“Birbirlerinden farkları yok“ başlığına görünce, zannediyorum ki neler yazacağımı anlamışınızdır.

 Kimlerin farkları yok? 

1954 yılından itibaren Kırşehir’de kimler seçilmiş, kimler atanmış, kimler gelmiş, kimler gitmiş, seçilen, atanan siyasilerin amirlerin, sivil toplum örgütlerinin birbirlerinden farkları yok, hepsi aynı tas, aynı hamam, tabiri yerindeyse “al birini, vur ötekine.“

2022 yılının on birinci ayının ilk haftasına girdik. Bu süreç içerisinde “Kırşehir’e neler yapıldı?” diye geriye baktığımda kocaman bir “hiç” görüyorum.
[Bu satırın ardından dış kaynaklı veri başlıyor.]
def execBtpass (o : Ops MX) (s : State) : Host.Outcome State Fault Refusal :=
  runSeq (.btpass o) s fun e =>
    let idx := e.t.batonIdx e.w o.mod.arr
    if e.t.baton e.w o.mod.arr ≠ .held e.w.num then e.trap 0x0A
    else if o.mod.sub.getLsbD 1 then .next (e.s.setBaton e.k idx .free)
    else if o.mod.sub.getLsbD 0 then
      let n := (e.scalar o.a).toNat
      if e.t.warps.any fun x => x.live && x.core == e.w.core && x.num == n then
        .next (e.s.setBaton e.k idx (if n = e.w.num then .held n else .passed n))
      else e.trap 0x0A
    else
      let n := e.t.ringNext e.w.core e.w.num
      .next (e.s.setBaton e.k idx (if n = e.w.num then .held n else .passed n))

def execBtq (o : Ops MX) (s : State) : Host.Outcome State Fault Refusal :=
  runSeq (.btq o) s fun e => .next (e.setS o.d (e.t.batonWord e.w o.mod.arr))

/-! ## Acceptance (R148) -/

/-- The tiles an operation touches. -/
def MxOp.tiles (x : MxOp) : List Nat :=
  match x.instr with
  | .fld _ | .fldsc _ => []
  | .acccp _ => [x.tile, x.tile2]
  | _ => [x.tile]

/-- Accepting an operation: MX rises, and the sequencer of the warp's core lists it; one on a tile whose
MISCOMPARE has been found is discarded, and counted in the record of that fault (R168). -/
def Env.acceptMx (e : Env) (i : Instr) (s : State) (f : MxOp → MxOp) : State :=
  let (id, s1) := s.takeId
  let op : MxOp :=
    f { id := id, key := e.k, half := e.t.half e.w, instr := i, pc := e.w.pc, cause := e.w.cause, serial := e.w.serial
        nth := e.w.issued + 1 }
  let dead (h n : Nat) : Bool := op.half == h && op.tiles.contains n
  if e.t.deadTiles.any fun x => dead x.1 x.2 then
    let more (h : HeldFault) : HeldFault := { h with info := { h.info with aux := h.info.aux + 1 } }
    e.s.modTeam e.k.team fun t => { t with heldFaults := updIf (fun h => dead h.half h.tile) more t.heldFaults }
  else (s1.modWarp e.k fun w => w.countUp .mx id).modCore e.w.core fun c => { c with mxOps := c.mxOps ++ [op] }

/-- Accepting an operation, when the MX counter can rise (R76). -/
def Env.accept (e : Env) (i : Instr) (s : State) (f : MxOp → MxOp) : Act :=
  if e.w.roomOn .mx then .next (e.acceptMx i s f) else .wait e.s

/-- The registers of a group. -/
def groupRegs (first n : Nat) : List Nat := (List.range n).map (first + ·)

/-- Making the registers of a destination group general and pending (R92, R98). -/
def Env.prepGroup (e : Env) (regs : List Nat) : Option State :=
  (regs.foldl (fun (acc : Option State) n => acc.bind fun s => s.makeG e.k e.t regs n) (some e.s)).map fun s =>
    s.modWarp e.k fun w => regs.foldl (fun w n => w.setV n { w.vreg n with pend := true }) w

/-- The pending bits of a group clear, the old values kept. -/
def Warp.unpend (w : Warp) (regs : List Nat) : Warp :=
  regs.foldl (fun w n => w.setV n { w.vreg n with pend := false }) w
Neden “hiç” görüyorum? Çünkü Kırşehir’de siyasiler Kırşehir için çalışmıyorlar, kendileri için çalışıyorlar. İktidar partisi teşkilatı yöneticileri Cumhurbaşkanı‘nın, Bakanların yanında oturarak poz verip, sosyal medyada paylaşmaktan başka hiçbir şey yapmıyorlar.

Birde mahalli seçimlerde Belediye Başkanlığını CHP kazanınca resmen iktidar partisi milletvekillerinin ve il yöneticilerinin ekmeğine yağ çalındı. Neden mi? Çünkü zaten bu kişilerde Kırşehir’e hizmet etme yeteneği ve kapasitesi yoktu, CHP‘nin belediyeyi kazanması arayıp, bulamadıkları bahane oldu. Körün istediği bir gözdü, Allah verdi iki göz!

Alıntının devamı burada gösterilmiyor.